This notebook investigates performance parallelizing scikit-image operations. We find that Dask provides a very small speedup, despite consuming 400% CPU. We benchmark various components of the computation and find that we are likely bound by something other than CPU processing, like memory access.
This work was done in collaboration with the following scikit-image developers at the SciPy 2017 sprints
This data is courtesy of Emmanuelle Gouillart: 250MB download
import numpy as np
dat = np.fromfile('Al8Cu_1000_g13_t4_200_250.vol',
dtype=np.float32).reshape((50, 1104, 1104))
dat /= abs(dat).max()
dat.shape
(50, 1104, 1104)
%matplotlib inline
import matplotlib.pyplot as plt
fig = plt.figure(figsize=(10, 10))
plt.imshow(dat[40, :, :], cmap='gray')
<matplotlib.image.AxesImage at 0x7f55f84ff710>
Lets look at a common operation, smoothing the image with a gaussian filter. We find that calling this normally on the image takes around 2.5 seconds.
import skimage.filters
%time _ = skimage.filters.gaussian(dat, sigma=3)
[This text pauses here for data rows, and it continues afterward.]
/-- A crew's collective: communicator, its number there and among the crew's own, the crew with its tenant, context and tag, the issues and when the first came, whether it has started, whether the ranks
have agreed to go on, whether its last chunk has been seen, the elements of its region as the engine read them, with their poison (R236). -/
structure CollRec where
  comm    : Nat
  seq     : Nat
  nth     : Nat
  crew    : CKey
  tenant  : Nat
  ctx     : Nat
  tag     : Nat
  issues  : List CollIss
  started : Bool
  agreed  : Bool
  closing : Bool
  since   : Nat
  snap    : List (Nat × Bool)
  deriving DecidableEq, Repr

/-- A chunk's message to another module (R273): communicator, its collective's number, destination (12 × module + stack) and buffer, under the communicator's profile and tag. -/
structure CollMsg where
  comm    : Nat
  seq     : Nat
  dest    : Nat
  buf     : Nat
  profile : Nat
  tag     : Nat
  deriving DecidableEq, Repr

/-- The collective engine: crews' collectives, the next number of each communicator and crewid, the entry counts of the member tables in reserved HBM4E, and for each stack the chunk commands that wait, the four slots, the order of the last
start of each communicator on each stack, the credits that chunks hold (stack, communicator, destination and buffer, R273), the messages to other modules whose buffers are not known consumed, the failure notices sent (communicator, member module, status, R269). -/
structure Coll where
  recs    : List CollRec
  nums    : List ((Nat × Nat) × Nat)
  members : Nats
  queues  : List (Nat × List ChunkCmd)
  slots   : List ((Nat × Nat) × ChunkCmd)
  starts  : List ((Nat × Nat) × Nat)
  credits : List ((Nat × Nat) × (Nat × Nat))
  msgs    : List CollMsg
  notices : List (Nat × Nat × Nat)
  deriving DecidableEq, Repr

/-- The machine. Each field is described in INVENTORY.md with the rule that names it. -/
structure State where
  clock    : Nat
  focus    : Option (BKey × Bool)
  agenda   : List Turn
  free     : Nat
  mem      : List Host.Cell
  memOpen  : List (Nat × Nat × Nat)
  poison   : List Nat
  mended   : Nats
  poisonBy : Nats
  l1       : List L1Line
  inflight : List Flight
  acks     : List Flight
  armed    : List Armed
  grids    : List Grid
  crews    : List Crew
  bundles  : List Bundle
  tft      : List (Nat × Tensor)
  xl       : Xl
  regs     : List (Nat × Word)
  charge   : Nats
  hub      : Hub
  parts    : Parts
  net      : Net
  hubFx    : List HubFx
  links    : List Link
  phys     : Phys
  pcie     : Pcie
  cp       : Cp
  flash    : Flash
  coll     : Coll
  deriving DecidableEq, Repr

/-! ### Reset -/

/-- Xoxia after reset: module number 0, every module number with an address, every port up at its full rate (log 1, DESIGN CHOICE). (log 42, DESIGN CHOICE) -/
def Net.reset : Net :=
  { self := 0, routes := [], seqs := [], sends := [], narms := [], recs := [], filter := [], out := [], down := [], lanes := [], spared := [], broken := [], discards := [], backoffs := [], landing := none }

/-- The command processors after reset (R118): timeouts of 10 ms; images and the harts' registers as log 1, DESIGN CHOICE says. -/
def Cp.reset : Cp :=
  { harts := [], wdog := [], swaps := [], back := [], served := [], images := [], kicked := [], headAt := [],
    level0 := [], level1 := [], level2 := [], level4 := [], hubKick := 0 }

/-- The machine right after reset: nothing runs, no memory is listed, no context is bound, every device register reads its reset value. (log 1, DESIGN CHOICE) -/
def State.reset : State :=
  { clock := 0, focus := none, agenda := [], free := 1, mem := [],
    memOpen := [], poison := [], mended := [], poisonBy := [], l1 := [], inflight := [], acks := [], armed := [],
    grids := [], crews := [], bundles := [], tft := [],
    xl := { tlb := [], pwc := [], misses := [], migs := [], kept := [], ctxs := [], shoots := [], frames := [], reserved := [], guests := [] },
    regs := [], charge := [],
    hub := { queues := [], msis := [], hosts := [], posted := [], nonPosted := [], aer := [], wrote := [], objs := [], nextGrid := 0, nextOrder := 0 },
    parts := { retiredCores := [], spareCores := [], retiredCols := [], downVaults := [], oldRoles := [], powered := true, sparing := [], last := [] },
    net := .reset, hubFx := [], links := [],
    phys := { bins := [], spares := [], hot := [], remaps := [], refresh := [], throttle := [], vaultRows := [] },
    pcie := { streams := [], held := [], nextId := 0, errs := [], owners := [], replies := [], ats := [], asked := [], limits := [] },
    cp := .reset,
    flash := { reqs := [], streams := [], staging := [], committed := [], anchors := [], switching := [], busy := [], deferred := [], l2 := [], left := [] },
    coll := { recs := [], nums := [], members := [], queues := [], slots := [], starts := [], credits := [], msgs := [], notices := [] } }

end Sys2Proof.Machine
end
CPU times: user 2.24 s, sys: 64 ms, total: 2.3 s Wall time: 2.3 s
We split this array into four chunks in the large spatial dimensions, leaving the short dimension (50) full.
We then map the skimage.filters.gaussian
function on each block, providing an overlap of 9, which should provide enough space for the gaussian filter to be smooth over chunk transitions.
import dask.array as da
%%time
x = da.from_array(dat, chunks=(50, dat.shape[1] // 2, dat.shape[2] // 2), name=False)
y = x.map_overlap(skimage.filters.gaussian, depth=9, sigma=3, boundary='none')
CPU times: user 4 ms, sys: 0 ns, total: 4 ms Wall time: 5.18 ms
y
dask.array<trim, shape=(50, 1104, 1104), dtype=float64, chunksize=(50, 552, 552)>
%time _ = y.compute()
CPU times: user 5.49 s, sys: 668 ms, total: 6.16 s Wall time: 1.94 s
We see a modest speedup (20-30%) which is far below the 300% speedup we might expect on our four-core machine.
The rest of this notebook tries to identify the burdens involved in this computation.
%%time
x = da.from_array(dat, chunks=(50, dat.shape[1] // 2, dat.shape[2] // 2), name=False)
y = x.map_overlap(skimage.filters.gaussian, depth=9, sigma=3, boundary='none')
CPU times: user 4 ms, sys: 0 ns, total: 4 ms Wall time: 6.46 ms
There are about 100 tasks for four chunks. We can probably bring this down.
len(y.dask)
109
y.visualize(optimize_graph=True)
The dask.array.map_overlap
function (which is the main component of skimage.apply_parallel
) does a fair amount of getitem and np.concatenate
calls. These can be wasteful. Lets benchmark with a simple no-op computation.
%%time
x = da.from_array(dat, chunks=(50, dat.shape[1] // 2, dat.shape[2] // 2), name=False)
# y = x.map_overlap(skimage.filters.gaussian, depth=9, sigma=3, boundary='none')
y = x.map_overlap(lambda x: x, depth=9, boundary='none')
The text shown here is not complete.